看多機は、看護師によるアセスメントに基づいて利用者1人ひとりに合わせたサービスを柔軟に組み合わせ、多職種協働でケアも実施しますので、前回改定で介護施設に新設された加算と同様に、看多機の自立支援の取り組みを評価していただきたい。さらに訪問看護については、退院・退所日当日の訪問看護費算定対象者の拡大や複数の訪看ステーションによる24時間対応体制の強化、夜間・早期加算や深夜加算の要件緩和を求めています。ほかにも、看多機の機能強化・設置促進、看護師による認知症ケアの拡充、看取り対応強化に向けた報酬体系の見直しを要望しています。

 

―――21年度改定では、感染症対策が新たな論点になり、特に専門職である看護師の役割は、介護現場からも注目されています。

岡島 春以降、高齢者だけでなく障害者施設も含めて新型コロナのクラスター感染が相次いだ際、感染管理認定看護師や感染症看護専門看護師が介護施設や地域密着型サービスなどの場へ出向き、支援や助言を行いました。感染予防や拡大防止のため、各施設の設備に応じたゾーニングや職員の動線確認、防護具の使用方法などについて実践的にアドバイスするなど、看護師の専門性が活用されました。

 

今回、介護施設・事業所が感染管理の専門性が高い看護師との連携により感染予防の体制整備を行った場合に「感染予防対策加算」として評価することを提案しています。内容としては、外部の医療機関などと連携して、専門性が高い看護師の支援を通じて職員や利用者などに標準予防策を実践・指導したり、感染予防マニュアルの作成や職員研修などを想定しています。

 

 

―――日看協は厚労省に「訪問看護推進室(仮称)」の設置を求めました。
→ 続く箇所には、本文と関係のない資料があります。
-- ==== Sys2Proof/Tests/Slice0.lean ====
section
/-! SUPPORT. Tests on fixed values. The expected values are the words of the opcode map (30_encoding.md R76), worked
examples of the rules, and the vectors of 95_test_vectors.md, as each comment says. The theorems named
`test_witness_…` show states and operands that meet the hypotheses of the statement they name. -/

namespace Sys2Proof.Tests

open Sys2Proof.Machine

/-! ### Small states -/

/-- The next state of an instruction. -/
def after (i : Instr) (s : State) : Option State :=
  match exec i s with
  | .next t => some t
  | .fault _ => none
  | .refused _ => none

/-- The next state of a step. -/
def stepped (s : State) : Option State :=
  match step s with
  | .next t => some t
  | .fault _ => none
  | .refused _ => none

/-- Reset with a tag and a configuration. -/
def tagged (gen : BitVec 4) (cfg : BitVec 7) : State := { State.reset with gen := gen, cfg := cfg }

/-- The entry of the worked examples of 41_lut_transcoder.md. -/
def sample : Entry := ⟨0x1234, 0xABCD, 0xFFFF⟩

/-- The sample entry at the first and last of `n` indices of `CLUT0`. -/
def sampled (n : Nat) : State :=
  { State.reset with clut0 := [(0, sample), (n - 1, sample)], clen0 := BitVec.ofNat 32 n }

/-- Some words of `HLUT`, with a declared length. -/
def holding (words : Memory Word) (n : Nat) : State :=
  { State.reset with hlut := words, hlen := BitVec.ofNat 32 n }

/-- A declared source length only. -/
def sized (n : Nat) : State := { State.reset with clen0 := BitVec.ofNat 32 n }

/-- The matrix of vector V4. -/
def matrixV4 : Nine Coef :=
  ⟨0x0000000012345678, 0xFFFFFFFFAAAAAAAA, 0x0000000355555555, 0x0000000A00000000, 0xFFFFFFFE80000000,
    0x000000007FFFFFFF, 0x8000000000000000, 0x00000000DBDBDBDB, 0x0000000000000000⟩

/-- A profile with a format and no readback, which the reference table has not. -/
def noReadback : Params :=
  { Params.reference with
    profiles := [⟨"X", .ivb, 1024, 1024, 0, 0, .fpSm, 4, false, false⟩] }

/-- The reference launch with other table lengths. -/
def withTables (len : TableLens) : Params := { Params.reference with tables := len }

/-- A well-formed launch with two small buffers and one short table. -/
def small : Params :=
  { Params.reference with
    tables := { TableLens.reference with p10 := 3, i10p6 := 3 }, clutCap := 32, hlutCap := 33 }

/-! ### WellFormed refuses an ill-formed term for each check -/

theorem test_reservedHi_refused : (CommandFields.mk 0x01 0 0 1 0 0).wellFormed = false := by decide
theorem test_reservedLo_refused : (CommandFields.mk 0x10 0 0 0 1 0x80).wellFormed = false := by decide
theorem test_op_refused : (CommandFields.mk 0x00 0 0 0 0 0).wellFormed = false := by decide
theorem test_operand_refused : (CommandFields.mk 0x20 0 1 0 0 0).wellFormed = false := by decide
theorem test_ident_refused : (CommandFields.mk 0x11 0 0 0 1 0).wellFormed = false := by decide
theorem test_shape_refused : (CommandFields.mk 0x10 7 0 0 0 0).wellFormed = false := by decide
theorem test_arg_refused : (CommandFields.mk 0x10 6 2 0 0 0).wellFormed = false := by decide
theorem test_fields_accepted : (CommandFields.mk 0x10 3 3 0 1 0).wellFormed = true := by decide

theorem test_tags_refused :
    ({ Params.reference with profiles := Profile.reference ++ Profile.reference ++ [noReadback.profiles[0]] } :
      Params).wellFormed = false := by decide
theorem test_magnitude_refused :
    ({ Params.reference with profiles := [⟨"X", .ivb, 0, 0, 0, 0, .fpSm, 8, false, true⟩] } : Params).wellFormed =
      false := by decide
theorem test_limCsc_refused :
    ({ Params.reference with profiles := [⟨"X", .icl, 0, 0, 0, 0, .fpSm, 4, true, true⟩] } : Params).wellFormed =
      false := by decide
theorem test_clutCap_refused :
    ({ Params.reference with clutCap := 4294967296 } : Params).wellFormed = false := by decide
theorem test_hlutCap_refused :
    ({ Params.reference with hlutCap := 4294967296 } : Params).wellFormed = false := by decide
theorem test_tableLen_refused :
    (withTables { TableLens.reference with p10 := 1 }).wellFormed = false ∧
      (withTables { TableLens.reference with ms := 261120 }).wellFormed = false := by decide
theorem test_params_accepted :
    Params.reference.wellFormed = true ∧ (withTables { TableLens.reference with p10 := 2, ms := 261121 }).wellFormed = true ∧
      ({ Params.reference with clutCap := 0, hlutCap := 0 } : Params).wellFormed = true := by decide

/-! ### Decoding: words written out from 30_encoding.md R70 to R74 -/

/-- `OP` 0x01 and nothing else. -/
theorem test_decode_ctmenc : decode 0b00000001000000000000000000000000#32 = .ok .ctmenc := rfl
/-- `OP` 0x02. -/
theorem test_decode_ctmdec : decode 0b00000010000000000000000000000000#32 = .ok .ctmdec := rfl
/-- `OP` 0x10, `SHAPE` 3, `ARG` with `SZ` (bit 16) and not `HALF`, `ID` (bit 8). -/
theorem test_decode_lutenc_s10 :
    decode 0b00010000001100010000000100000000#32 = .ok (.lutencS10 .h1024 .lo true) := rfl
/-- `OP` 0x10, `SHAPE` 6, `W` (bit 16). -/
theorem test_decode_lutenc_dp : decode 0b00010000011000010000000000000000#32 = .ok (.lutencDp .w14 false) := rfl
/-- `OP` 0x10, `SHAPE` 5, `ID`. -/
theorem test_decode_lutenc_mono16 :
    decode 0b00010000010100000000000100000000#32 = .ok (.lutencMono16 true) := rfl
/-- `OP` 0x11, `SHAPE` 3, `HALF` (bit 17) and not `SZ`. -/
theorem test_decode_lutdec_s10 : decode 0b00010001001100100000000000000000#32 = .ok (.lutdecS10 .h512 .hi) := rfl
/-- `OP` 0x11, `SHAPE` 4. -/
theorem test_decode_lutdec_ms124 : decode 0b00010001010000000000000000000000#32 = .ok .lutdecMs124 := rfl
/-- `OP` 0x20 and 0x21. -/
theorem test_decode_toposel : decode 0b00100000000000000000000000000000#32 = .ok .toposel := rfl
theorem test_decode_lutcmp : decode 0b00100001000000000000000000000000#32 = .ok .lutcmp := rfl
/-- 95_test_vectors.md V6 and V7a: the listing of each LUTENC word. -/
theorem test_decode_words :
    [0x10000100, 0x10100000, 0x10200100, 0x10300100, 0x10330100, 0x10400100, 0x10600100, 0x11610000].map
        (fun w => decodeTableWord 32 w) =
      [some (.lutencL8 true), some (.lutencI10p6 false), some (.lutencP10 true), some (.lutencS10 .h512 .lo true),
        some (.lutencS10 .h1024 .hi true), some (.lutencMs124 true), some (.lutencDp .w10 true),
        some (.lutdecDp .w14)] := by decide

/-- R75: one word for each failing test, and the first one wins: 0x00000001 has also no `OP`. -/
theorem test_witness_DecodeNamesTheFirstFailingTest :
    decode 0x00000001#32 = .error .reservedBits ∧ decode 0x01008000#32 = .error .reservedBits ∧
      decode 0x00000000#32 = .error .unknownOp ∧ decode 0x12000100#32 = .error .unknownOp ∧
      decode 0x01010000#32 = .error .operandOnPlainOp ∧ decode 0x21800100#32 = .error .operandOnPlainOp ∧
      decode 0x20000100#32 = .error .identOnNonEncode ∧ decode 0x11700100#32 = .error .identOnNonEncode ∧
      decode 0x10700000#32 = .error .shapeOrArg ∧ decode 0x10340100#32 = .error .shapeOrArg ∧
      decode 0x11620000#32 = .error .shapeOrArg ∧ decode 0x10010000#32 = .error .shapeOrArg ∧
      decode 0x10330100#32 = .ok (.lutencS10 .h1024 .hi true) := by
  refine ⟨?_, ?_, ?_, ?_, ?_, ?_, ?_, ?_, ?_, ?_, ?_, ?_, ?_⟩ <;> rfl

theorem test_witness_WordsWithoutARowAreIllegal (i : Instr) : (rowOf i).selects 0x02000001 = false := by
  cases i <;> simp [rowOf, OpcodeRow.selects]

/-- R78, R79. -/
theorem test_witness_ListingSpellsEveryInstruction :
    assemble "LUTID.S10.512.LO" = some (.lutencS10 .h512 .lo true) ∧ assemble "LUTENC.MONO16.ID" = some (.lutencMono16 true) ∧
      assemble "LUTENC.S10.512" = none ∧ assemble "LUTID.S10" = none := by decide

/-! ### The host's moves -/

/-- 95_test_vectors.md V5: the move that writes 0x01000000 to `CMD` runs CTMENC; on tag 0 `STATUS` is 0x1004. -/
theorem test_step_runs_command :
    (stepped ((tagged 0 0).withFetchWord 32 0x01000000)).map (fun t => (t.readRegIndex 0, t.readRegIndex 1)) =
      some (0x01000000, 0x1004) := by decide

theorem test_witness_StepRunsTheDecodedCommand :
    decode 0x21000000#32 = .ok .lutcmp ∧
      ({ State.reset with pending := [.writeReg 0 0x21000000, .readReg 1] } : State).pending =
        .writeReg 0x00 0x21000000 :: [.readReg 1] ∧
      ({ State.reset with pending := [.busWrite 0 [0, 0, 0, 0x21]] } : State).pending =
        .busWrite 0 (wordToBytes 0x21000000) :: [] := by decide

theorem test_witness_StepRunsTheDecodedCommand_other :
    (∀ i, decode 0x21000100 ≠ .ok i) ∧ State.reset.pending = [] ∧
      (stepped { State.reset with pending := [.writeReg 0x04 0x13, .readReg 0x04] }).map
        (fun t => (t.readRegIndex 0x04, t.pending)) = some (3, [.readReg 0x04]) ∧
      (stepped { State.reset with pending := [.writeReg 0 0x21000100] }).map (fun t => (t.cmd, t.status)) =
        some (0x21000100, 0x2005) :=
  ⟨fun i h => absurd h (by rw [show decode 0x21000100 = .error .identOnNonEncode from rfl]; nofun), rfl, by decide,
    by decide⟩

/-- 10_state.md R38: writing one word of `M[0]` changes that half only. -/
theorem test_matrix_halves :
    (stepped { tagged 0 0 with m := Nine.fill 0x1111111122222222, pending := [.writeReg 0x21 0xFFFFFFFE] }).map
      (fun t => (t.m.get 0, t.m.get 1)) = some (0xFFFFFFFE22222222, 0x1111111122222222) := by decide

theorem test_witness_RegisterWriteReadsBackItsWidth :
    regWritable 0x05 = 0x7F ∧ regWritable 0x01 = 0 ∧ regWritable 0x15 = 0 ∧ ¬regListed 0x16 ∧ ¬regListed 0x53 ∧
      regListed 0x52 := by
  refine ⟨rfl, rfl, rfl, ?_, ?_, ?_⟩ <;> unfold regListed <;> omega

theorem test_witness_BufferWriteReadsBack :
    262144 < State.reset.params.clutCap ∧ State.reset.params.clutCap ≤ 262145 ∧
      2047 < State.reset.params.hlutCap ∧ State.reset.params.hlutCap ≤ 2048 := by decide

/-- 20_memory.md R52, R53: bits [7:0] at the lowest address; a half word is refused. -/
theorem test_bus_moves :
    (stepped { tagged 5 0 with pending := [.busRead 0x10 4] }).map (fun t => t.readLog) =
        some [.bytes [5, 0, 0, 0]] ∧
      (stepped { tagged 0 0 with pending := [.busWrite 0x18 [0x01, 0x02, 0, 0x80]] }).map (fun t => t.deglen) =
        some 0x80000201 ∧
      step { tagged 0 0 with pending := [.busRead 0x10 2] } = .refused (.nonWordBusAccess 0x10 2) := by
  refine ⟨by decide, by decide, rfl⟩

theorem test_witness_BusMovesAreAlignedWordMoves :
    ¬(4 = 4 ∧ 0x12 % 4 = 0) ∧ ¬(2 = 4 ∧ 0x10 % 4 = 0) ∧ ¬(([0, 0, 0] : List Byte).length = 4 ∧ 0 % 4 = 0) := by
  decide

/-! ### Reset and invariants -/

theorem test_witness_ResetReadsZeroEverywhere :
    262144 < Params.reference.clutCap ∧ 2047 < Params.reference.hlutCap := by decide

theorem test_witness_ResetMeetsTheInvariant : noReadback.wellFormed = true := by decide

/-- A state that meets the invariant and is not the reset one, with a command that changes the state. -/
theorem test_witness_StepKeepsTheInvariant :
    Inv { tagged 6 0x22 with topo := 0x864, prec := 0, lutfmt := 0x82, status := 0x1004, gammaMode := 1,
                             pending := [commandMove .ctmenc] } ∧
      (stepped { tagged 6 0x22 with pending := [commandMove .ctmenc] }).isSome = true :=
  ⟨⟨by decide, by decide, by decide, by decide, by decide, by decide, by decide, by decide, by decide⟩,
    by decide +kernel⟩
興味深い提案です。

岡島 訪看は、医療と介護の両方に関わる点がメリットですが、制度として考えると、医療保険と介護保険という2つの制度の上に成り立ち、施策も厚労省の複数の部局に分かれています。これは地方自治体においても同じですが、まずは厚労省に担当部署の一元化を図っていただき、医療、介護、福祉の制度の整合性を図りながら訪看施策を推進してほしいと考えています。その上で根拠法となる「在宅療養推進法」(仮称)を制定し、「訪問看護推進総合計画」(仮称)など国の総合計画を策定していただきたいと考えます。

 

 

 

 

公益社団法人日本看護協会 岡島さおり常任理事

公益社団法人日本看護協会 岡島さおり常任理事
おかじまさおり○保健師、看護師。天使大学大学院看護栄養学研究科看護学専攻修了。厚生労働省老健局振興課地域包括ケア推進官、札幌市保健福祉局高齢保健福祉部地域包括ケア推進担当部長など歴任。2019年6月から日本看護協会常任理事。社会保障審議会介護給付費分科会委員など。